As she now has a job, her income level is too high to continue receiving social assistance benefits. Most notably, she loses her eligibility for free governmental drug insurance – which will now cost her an additional $582 – and her coverage for vision and dental care, which will now cost her $567 in the private sector. She’s left with $22,307.

Gabrielle’s year of work has thus earned her $9,302 more than if she had stayed home and collected welfare. Assuming she works 2,000 hours a year, that works out to a net gain of $4.61 per hour worked.

Another way of looking at Gabrielle’s situation is that for every dollar she earned working, the government took back 63.4 cents through taxes and contributions paid and benefits no longer received. It’s as if she were in a 63.4 percent tax bracket – which, in fact, is higher than any marginal income tax bracket we have.

It’s easy to see that for those in Gabrielle’s situation, going out and finding a job, only to gain $4.61 extra per hour, is relatively unattractive. And there are a lot of people like her – living alone, employable, but on welfare. In Quebec alone, there are around 100,000, and across Canada, nearly 350,000.

These people could help address our labour shortage and fill some of the 246,000 job openings in Quebec or the nearly one million vacancies across Canada. Encouraging them to join the labour force is not terribly complicated; we just need to re-examine our policies in order to reduce the disincentive to work.

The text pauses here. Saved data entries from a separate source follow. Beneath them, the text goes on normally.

-- ==== Sys2Proof/Tests/Slice0.lean ====
section
/-! SUPPORT. Tests: the words and the values of spec/95_test_vectors.md, the ill-formed terms the checks refuse, and for
each statement with hypotheses a concrete state that meets them. -/

namespace Sys2Proof.Tests

open Sys2Proof Sys2Proof.Machine

/-- An idle build of two limbs with these operands. -/
def st (a b c : Int) : State := { State.resetOf 2 with A := encLimbs 2 a, B := encLimbs 2 b, C := encLimbs 2 c }

/-- The same, with this command word accepted. -/
def started (w : Word) (a b c : Int) : State := accept (st a b c) w

/-- The outcome of a step is a state with this status and these results. -/
def ends (o : Host.Outcome State Fault Refusal) (status : Nat) (r0 r1 r2 : Int) : Bool :=
  match o with
  | .next t => decide (t.status.toNat = status ∧ t.x .R0 = r0 ∧ t.x .R1 = r1 ∧ t.x .R2 = r2)
  | .fault _ => false
  | .refused _ => false

theorem shape_st (a b c : Int) : (st a b c).shape := ⟨rfl, fun X => by cases X <;> rfl⟩

theorem shape_started (w : Word) (a b c : Int) : (started w a b c).shape := ⟨rfl, fun X => by cases X <;> rfl⟩

theorem shape_turns {s : State} (h : s.shape) (ts : List Turn) : (s.withTurns ts).shape :=
  ⟨h.1, fun X => by have := h.2 X; cases X <;> exact this⟩

/-! Well-formedness: `SET` needs an operand register and a value that fits (30_encoding.md R67); `L` is 1 to 256
(00_scope.md R4). -/

theorem test_wf_set : (Line.set .A (2 ^ 63 - 1)).wf 2 = true ∧ (Line.set .C (-2 ^ 63)).wf 2 = true := by decide

theorem test_wf_refuses_set_result : (Line.set .R0 0).wf 2 = false := by decide

theorem test_wf_refuses_set_above_max : (Line.set .A (2 ^ 63)).wf 2 = false := by decide

theorem test_wf_refuses_set_below_min : (Line.set .B (-2 ^ 63 - 1)).wf 2 = false := by decide

theorem test_legal_limbs : Config.legalLimbs 1 = true ∧ Config.legalLimbs 256 = true := by decide

theorem test_illegal_limbs : Config.legalLimbs 0 = false ∧ Config.legalLimbs 257 = false := by decide

theorem test_wf_every_command : Instr.egcd.wf = true ∧ Instr.privkey.wf = true := by decide

/-! Decoding: the words of 30_encoding.md R62 bit by bit, and illegal words (R64). -/

theorem test_decode_egcd : decode 0b00000000000000000000000000000001 = .ok .egcd := by decide

theorem test_decode_modexp : decode 0b00000000000000000000000000000010 = .ok .modexp := by decide

theorem test_decode_modinv : decode 0b00000000000000000000000000000011 = .ok .modinv := by decide

theorem test_decode_privkey : decode 0b00000000000000000000000000000100 = .ok .privkey := by decide

theorem test_decode_illegal_op : decode 0b00000000000000000000000000000101 = .error (.opcode 5) := by decide

theorem test_decode_reserved_bit : decode 0b00000000000000000000000000010010 = .error .reservedBits := by decide

theorem test_decode_top_bit : decode 0b10000000000000000000000000000001 = .error .reservedBits := by decide

theorem test_table_words :
    decodeTableWord 32 1 = some .egcd ∧ decodeTableWord 32 2 = some .modexp ∧ decodeTableWord 32 3 = some .modinv ∧
    decodeTableWord 32 4 = some .privkey ∧ decodeTableWord 32 0 = none ∧ decodeTableWord 32 0x12 = none := by decide

/-- Source: 20_memory.md R43, the limbs of -367 at L = 2. -/
theorem test_limbs_of_negative : encLimbs 2 (-367) = [0xFFFFFE91, 0xFFFFFFFF] ∧ sextLimbs [0xFFFFFE91#32, 0xFFFFFFFF#32] = -367 := by
  decide

/-! The commands. Source: 95_test_vectors.md sections 1.1, 2 and 3, 41_egcd.md R97, 42_modexp.md R107, 43_modinv.md R124
and R123. -/

theorem test_egcd_negative_divisor : ends (exec .egcd (st 240 (-46) 0)) 0x02 (-2) 9 47 = true := by decide

theorem test_egcd_extremes : ends (exec .egcd (st (-2 ^ 63) (2 ^ 63 - 1) 0)) 0x02 1 (-1) (-1) = true := by decide

theorem test_modexp_negative_base : ends (exec .modexp (st (-2) 3 7)) 0x02 6 0 0 = true := by decide

theorem test_modinv_one_addition : ends (exec .modinv (st 17 3120 0)) 0x02 2753 0 0 = true := by decide

theorem test_modinv_not_coprime : ends (exec .modinv (st 4 6 0)) 0x22 0 0 0 = true := by decide

theorem test_privkey_source_example : ends (exec .privkey (st 17 61 53)) 0x02 2753 0 0 = true := by decide

theorem test_privkey_range : ends (exec .privkey (st 3 4294967297 2147483649)) 0x42 0 0 0 = true := by decide

/-- Source: 42_modexp.md R107, exponent 0 with modulus 1. -/
theorem test_modexp_zero_exponent : ends (exec .modexp (st 7 0 1)) 0x02 1 0 0 = true := by decide

/-! The port. Source: 20_memory.md R45, R46 and program P6 of 95_test_vectors.md. -/

theorem test_write_one_limb : hostRead (hostWrite (st (-3) 7 0) 0x100 10) 0x101 = 0xFFFFFFFF ∧
    (hostWrite (st (-3) 7 0) 0x100 10).x .A = -4294967286 := by decide

theorem test_write_while_busy : hostWrite (started 3 3 7 0) 0x100 5 = started 3 3 7 0 := by decide

theorem test_reserved_addresses : hostRead (st 1 1 1) 0x102 = 0 ∧ hostWrite (st 1 1 1) 0x102 9 = st 1 1 1 ∧
    hostRead (st 1 1 1) 0x7FF = 0 ∧ hostRead (st 1 1 1) 0x002 = 2 := by decide

theorem test_reset_while_busy : (resetInput (started 3 3 7 0)).status = 0 ∧ (resetInput (started 3 3 7 0)).x .A = 0 := by decide

/-! Witnesses: for each statement with hypotheses, a concrete state that meets them, at the boundary values of its clauses. -/

/-- What a witness for a statement about an operation on an accepted command needs. -/
theorem starting_each : (started 1 5 3 0).starting .egcd ∧ (started 2 5 3 7).starting .modexp ∧
    (started 3 5 3 0).starting .modinv ∧ (started 4 5 3 5).starting .privkey :=
  ⟨⟨rfl, rfl, rfl⟩, ⟨rfl, rfl, rfl⟩, ⟨rfl, rfl, rfl⟩, ⟨rfl, rfl, rfl⟩⟩

/-- A loop of each kind, one pass in. -/
theorem loops : (engineSteps 2 (started 2 65 17 3233)).BUSY = true ∧ (engineSteps 2 (started 2 65 17 3233)).SEQ = .MODEXP_ITER ∧
    (engineSteps 2 (started 3 17 3120 0)).BUSY = true ∧ (engineSteps 2 (started 3 17 3120 0)).SEQ = .EGCD_ITER := by decide

theorem witness_EncodeAndDecodeAgree : Instr.privkey.wf = true ∧ decode 4 = .ok .privkey := by decide

theorem witness_EveryWordIsACommandOrIllegal :
    decode 1 = .ok .egcd ∧ decode 4 = .ok .privkey ∧ (st 0 0 0).BUSY = false ∧
    (started 5 0 0 0).BUSY = true ∧ (started 5 0 0 0).SEQ = .START ∧ (started 5 0 0 0).CMD = 5 ∧
    (∀ i, decode 5 ≠ .ok i) ∧ (∀ i, decode 0 ≠ .ok i) ∧ ∀ i, decode 0x10 ≠ .ok i := by
  refine ⟨by decide, by decide, by decide, by decide, by decide, by decide, ?_, ?_, ?_⟩ <;> intro i <;> cases i <;> decide

theorem witness_StepRunsTheDecodedCommand :
    ((started 4 5 3 5).withTurns [.command]).turns = [.command] ∧ ((started 4 5 3 5).withTurns [.command]).starting .privkey ∧
    Instr.privkey.wf = true := ⟨rfl, ⟨rfl, rfl, rfl⟩, rfl⟩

One good way to get there is to claw back the social assistance benefits gradually. At the moment, a recipient of social assistance in Quebec can earn up to $200 a month, after which every additional dollar earned working leads to a full dollar of benefits lost. That’s a 100 percent tax rate: at a certain level of income, a person earns no more by working an hour more than by staying home an hour more.

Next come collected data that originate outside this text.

/-! ### The commands -/

/-- One constructor for each row of spec/opcode_table.json, in the table's order. -/
inductive Instr where
  -- registers
  | registerWrite (req : Req) (off size : Nat) (data : Word)
  | registerReadClear (req : Req) (off size : Nat)
  | gcEnableWrite (data : BitVec 32)
  | aclkForceStep (data : BitVec 2)
  | aclkStepChange (hclk : Nat)
  | pllLockLoss
  -- sensor ports
  | portEnable (port : Fin 32) (data : BitVec 32)
  | ethernetFrameRx (port : Fin 32) (frame : EthFrame)
  | resendWaitExpiry (stream : Fin 32)
  | resendDeadline (stream : Fin 32) (blockId packetId : Nat)
  | cxpPacketRx (port : Fin 32) (packet : CxpPacket)
  | cxpSkewTimeout (port : Fin 32)
  | cxpTriggerPacket (port : Fin 32)
  | portTransmit (port : Fin 32)
  | portTransmitComplete (port : Fin 32)
  | linkDown (port : Fin 32)
  | linkUp (port : Fin 32)
  | streamIdle (stream : Fin 32)
  -- ingest
  | ingestTakePacket (port : Fin 32)
  | stripeAnnounce (stream : Fin 64)
  | hostFeedResume (stream : Fin 64)
  | ingestEnable (data : BitVec 32)
  | bApplied (engine : Fin 32)
  | harvestSnapshot (stream : Fin 64)
  -- boundary engines
  | beEnable (engine : Fin 32) (data : BitVec 32)
  | tableLoad (engine : Fin 32) (addr : Addr)
  | tableLoadComplete (engine : Fin 32)
  | tableSwapRequest (engine : Fin 32)
  | tableSwap (engine : Fin 32)
  | tableParityError (engine : Fin 32) (column : Nat)
  -- line timing
  | encoderEnable (enc : Fin 8) (data : Word)
  | encoderCount (enc : Fin 8) (a b : Bool)
  | speedWindow (enc : Fin 8)
  | stripStop (enc : Fin 8)
  | eosStopTimeout (enc : Fin 8)
  | generalInputEdge (input : Fin 16) (pin : Bool)
  | triggerEnable (out : Fin 32) (data : BitVec 32)
  | triggerFire (out : Fin 32)
  | triggerTimer (out : Fin 32)
  | triggerPulseStart (out : Fin 32)
  | triggerPulseEnd (out : Fin 32)
  | timeStep (value : Word)
  | timeAdjust (value : BitVec 32)
  -- jobs and tasks
  | jobDispatch (place : Place) (contexts : List (Fin 32 × Fin 64))
  | jobFirstIssue (place : Place)
  | taskSelect (tile : Fin 256)
  | jobRetire (job : JobId)
  | jobAbort (job : JobId) (cause : BitVec 8)
  | jobDiscardComplete (job : JobId)
  | jobCancelDrained (job : JobId)
  | jobOverrun (job : JobId)
  | waitTimeout (job : JobId)
  | icacheFill (tile : Fin 256) (line : Nat) (tries : ReadTry)
  | storeBufferCommit (tile : Fin 256)
  -- lane engine: the bundle fetched at the running task's pc, and the scratchpad bytes whose parity fails on this read
  | scalarAlu (tile : Fin 256) (bundle : BitVec 128)
  | vtake (tile : Fin 256) (bundle : BitVec 128)
  | vform (tile : Fin 256) (bundle : BitVec 128)
  | predicateLogic (tile : Fin 256) (bundle : BitVec 128)
  | addressOp (tile : Fin 256) (bundle : BitVec 128)
  | li (tile : Fin 256) (bundle : BitVec 128)
  | vectorInteger (tile : Fin 256) (bundle : BitVec 128)
  | vectorCompare (tile : Fin 256) (bundle : BitVec 128)
  | vperm (tile : Fin 256) (bundle : BitVec 128)
  | vcvt (tile : Fin 256) (bundle : BitVec 128)
  | vectorFloat (tile : Fin 256) (bundle : BitVec 128)
  | vectorReduction (tile : Fin 256) (bundle : BitVec 128)
  | vfredsum (tile : Fin 256) (bundle : BitVec 128)
  | vbexp (tile : Fin 256) (bundle : BitVec 128)
  | scalarLoad (tile : Fin 256) (bundle : BitVec 128) (upset : List Nat)
  | scalarStore (tile : Fin 256) (bundle : BitVec 128)
  | vld (tile : Fin 256) (bundle : BitVec 128) (upset : List Nat)
  | vst (tile : Fin 256) (bundle : BitVec 128)
  | vgather (tile : Fin 256) (bundle : BitVec 128) (upset : List Nat)
  | vscatter (tile : Fin 256) (bundle : BitVec 128)
  | ist (tile : Fin 256) (bundle : BitVec 128)
  | br (tile : Fin 256) (bundle : BitVec 128)
  | call (tile : Fin 256) (bundle : BitVec 128)
  | jr (tile : Fin 256) (bundle : BitVec 128)
  | rpt (tile : Fin 256) (bundle next : BitVec 128)
  | sywait (tile : Fin 256) (bundle : BitVec 128)
  | syadd (tile : Fin 256) (bundle : BitVec 128)
  | hqpush (tile : Fin 256) (bundle : BitVec 128)
  | hqpop (tile : Fin 256) (bundle : BitVec 128)
  | hqrel (tile : Fin 256) (bundle : BitVec 128)
  | emit (tile : Fin 256) (bundle : BitVec 128)
  | mxRun (tile : Fin 256) (bundle : BitVec 128)
  | mxCbload (tile : Fin 256) (bundle : BitVec 128)
  | mxSignal (tile : Fin 256) (bundle : BitVec 128)
  | mxfence (tile : Fin 256) (bundle : BitVec 128)
  | isync (tile : Fin 256) (bundle : BitVec 128)
  | done (tile : Fin 256) (bundle : BitVec 128)
  | taskFaultHandler (tile : Fin 256) (ctx : Fin 8)
  | debugHalt (tile : Fin 256)
  -- multiply array
  | mxBlockStart (tile : Fin 256)
  | mxBlockComplete (tile : Fin 256) (fault : Option MxFault)
  | mxCbloadComplete (tile : Fin 256)
  | mxSignalAdd (tile : Fin 256)
  | residueInject (tile : Fin 256)
  | driftCompute (stream : Fin 64) (op : Nat)
  | fillComplete (tile : Fin 256) (entry : Fin 256) (ok : Bool)
  -- stream engines
  | seCtxArm (engine : Fin 32) (ctx : Fin 64) (addr : Addr)
  | seBatchFetch (engine : Fin 32) (ctx : Fin 64)
  | seDescStart (engine : Fin 32) (ctx : Fin 64)
  | seReadIssue (engine : Fin 32)
  | seReadReturn (engine : Fin 32) (ctx : Fin 64) (result : ReadResult) (tries : ReadTry) (index : Nat := 0)
  | seDescComplete (engine : Fin 32) (ctx : Fin 64)
  | pacingUpdate (engine : Fin 32) (ctx : Fin 64)
  | seCancel (engine : Fin 32) (ctx : Fin 64)
  | seResume (engine : Fin 32) (ctx : Fin 64)
  -- stacked memory
  | dramRead (addr : Addr) (tries : ReadTry)
  | dramWrite (addr : Addr) (bytes : List Byte) (poisoned : Bool) (tries : ReadTry)
  | scrubRead (channel : Fin 256) (tries : ReadTry) (written : Bool)
  | refresh (channel : Fin 256)
  | mapCommit
  | crcInject (channel : Fin 256)
  -- host link
  | doorbell (off size : Nat) (data : Word)
  | bar4Read (off len : Nat) (bar2 : Bool := false)
  | bar4Write (off : Nat) (bytes : List Byte) (poisonedTlp : Bool) (reqId : BitVec 16)
  | cplTimeout (tag : Nat) (reader : Option HostReader := none)
  | unexpectedCompletion
  | msixUnmask (vector : Fin 2048)
  | conventionalReset (rise : Bool)
  | functionLevelReset
  | hotReset
  | busMasterDisable
  | d3hot
  -- rings and commands
  | ringEnable (ring : Fin 2097152) (data : BitVec 32)
  | ringDisable (ring : Fin 2097152)
  | qmEnable (data : BitVec 32)
  | descriptorFetch
  | descriptorBurstCheck (hostErrors : List Nat)
  | nop (ring : Fin 2097152)
  | planLoad (ring : Fin 2097152) (crypto : Crypto) (image : PlanImage)
  | planUnload (ring : Fin 2097152)
  | streamBind (ring : Fin 2097152)
  | streamUnbind (ring : Fin 2097152)
  | streamFlush (ring : Fin 2097152)
  | hostFeed (ring : Fin 2097152)
  | jobSubmit (ring : Fin 2097152)
  | jobCancel (ring : Fin 2097152)
  | syncWait (ring : Fin 2097152)
  | syncAdd (ring : Fin 2097152)
  | query (ring : Fin 2097152)
  | streamResume (ring : Fin 2097152)
  | resultRecordWrite (ring : Fin 2097152)
  | coalesceTimer (ring : Fin 2097152)
  -- expert groups
  | tokenSend (peer : Fin 16)
  | resultSend (peer : Fin 16)
  | tokenReceive (window : Fin 64)
  | resultReceive (window : Fin 64)
  | nackReceive (window : Fin 64)
  | creditBlockReceive (window : Fin 64)
  | creditBlockSend (peer : Fin 16)
  | batchTimeout (expert : Fin 256)
  | tokenRetry (token : BitVec 128) (rank : Fin 2)
  | tokenTimeout (token : BitVec 128) (rank : Fin 2)
  | epochAdvance (value : BitVec 32)
  -- event hub and control cores
  | eventSet (source : Fin 1024)
  | eventClear (source : Fin 1024)
  | eventRoute
  | handlerEntry (core : Fin 8)
  | eclClaim (core : Fin 8) (g : Fin 16)
  | evdone (core : Fin 8) (source : BitVec 64)
  | rti (core : Fin 8)
  | wfe (core : Fin 8)
  | asyncEdgeLatch (input : Fin 16)
  | latchApply
  | coreArithmetic (core : Fin 8) (op : CoreOp) (rd rs1 : Fin 16) (op2 : CoreOp2)
  | coreBranch (core : Fin 8) (op : CoreBr)
  | push (core : Fin 8) (rs : Fin 16)
  | pop (core : Fin 8) (rd : Fin 16) (parityFails : Bool := false)
  | coreLoad (core : Fin 8) (size : Fin 4) (signed : Bool) (rd : Fin 16) (addr : BitVec 64) (parityFails busError : Bool)
  | coreStore (core : Fin 8) (size : Fin 4) (rs : Fin 16) (addr : BitVec 64)
  | coreStoreCommit (core : Fin 8) (busError : Bool)
  | bitVariable (core : Fin 8) (op : BitOp) (rd rs : Fin 16)
  | btas (core : Fin 8) (rd rs : Fin 16)
  | mfsrMtsr (core : Fin 8) (dir : SrDir) (sr : CoreSr) (g : Fin 16)
  | trapBrk (core : Fin 8) (imm : BitVec 32) (kind : CoreTrap)
  | fence (core : Fin 8)
  | fenceI (core : Fin 8)
  -- faults and resets
  | faultReport (report : Option Report)
  | frost
  | thaw (failing : List (Fin 272))
  | settleExpiry
  | devReset
  | devDelayExpiry
  | retryTbl (engine : Fin 32)
  | fmLogAck (head : BitVec 16)
  -- bring-up
  | stageS0 (powerGood pllLocked : Bool) (bootMode : Fin 4) (lockUs : Nat)
  | stageS1 (selfTestOk : Bool) (slotA slotB : Crypto) (deviceId : BitVec 128) (idValid idRecord : Bool)
  | stageS2 (speed width : Fin 16) (flit : Bool) (tags : Fin 4)
  | stageS3 (channelsTrained : Nat)
  | stageS4 (failedRows : List (Fin 256 × Fin 16 × Nat)) (failedSpares : List (Fin 256 × Fin 16 × Fin 16))
  | stageS5 (failedTiles : List (Fin 272)) (otherUnit : Option (UnitKind × Nat))
  | stageS6 (failedTiles : List (Fin 272)) (otherUnit : Option (UnitKind × Nat))
  | stageS7 (checks : List (Nat × Crypto))
  | stageS8
  -- licences, identity, debug
  | licApply (crypto : Crypto)
  | licStore (crypto : Crypto)
  | licClear
  | attest
  | certRead
  | debugUnlock (crypto : Crypto)
  | bootGo (crypto : Crypto)
  | slotWrite (crypto : Crypto)
  | flashWrite (refused : Bool)
  -- power, heat, telemetry
  | thermalSample (logic : List Int) (stackTemps : List Int)
  | thermalHysteresisExpiry
  | thermalTripRelease
  | powerSample (deciWatts : Nat)
  | railSample (rail : Fin 8) (mv : Nat)
  | brownOut (rail : Fin 8)
  | brownOutRelease
  | refclkLoss (which : Fin 3)
  | wearSample (counts : List Nat)
  | telemetry
  | serdesCalibration (port : Fin 32)
  | sensorTrim (sensor : Fin 96)
  -- debug port and the rest of the host link
  | debugReset
  | debugCoreHalt (core : Fin 8)
  | debugResume (tile : Option (Fin 256)) (core : Option (Fin 8)) (step : Bool)
  | lowHalfRead (req : Req) (off : Nat)
  | busMasterEnable (cfg : HostCfg := HostCfg.usual)
  | returnToD0
  | pcieLinkUp (speed width : Fin 16) (flit : Bool) (tags : Fin 4)
  | linkError (kind : TlpFault) (bar : Fin 8)
  deriving DecidableEq, Repr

On the other side of the Ottawa River, things are different. Instead of clawing back a dollar of benefits for every dollar worked, the Ontario government only claws back 50 cents. As a result, benefits are lost less quickly, which encourages work and avoids creating a situation where employment is simply not attractive.

To be fair, Quebec is not alone in doing this. The governments of British Columbia, Saskatchewan and Manitoba do the exact same thing.

To respond to the labour shortage, provincial governments should recognize the existence of this welfare trap and reduce the barriers to joining the workforce. This would help companies and our public finances but, most of all, it would help a large cohort of people to start working and improving their lot.

Célia Pinto Moreira is a Public Policy Analyst at the Montreal Economic Institute.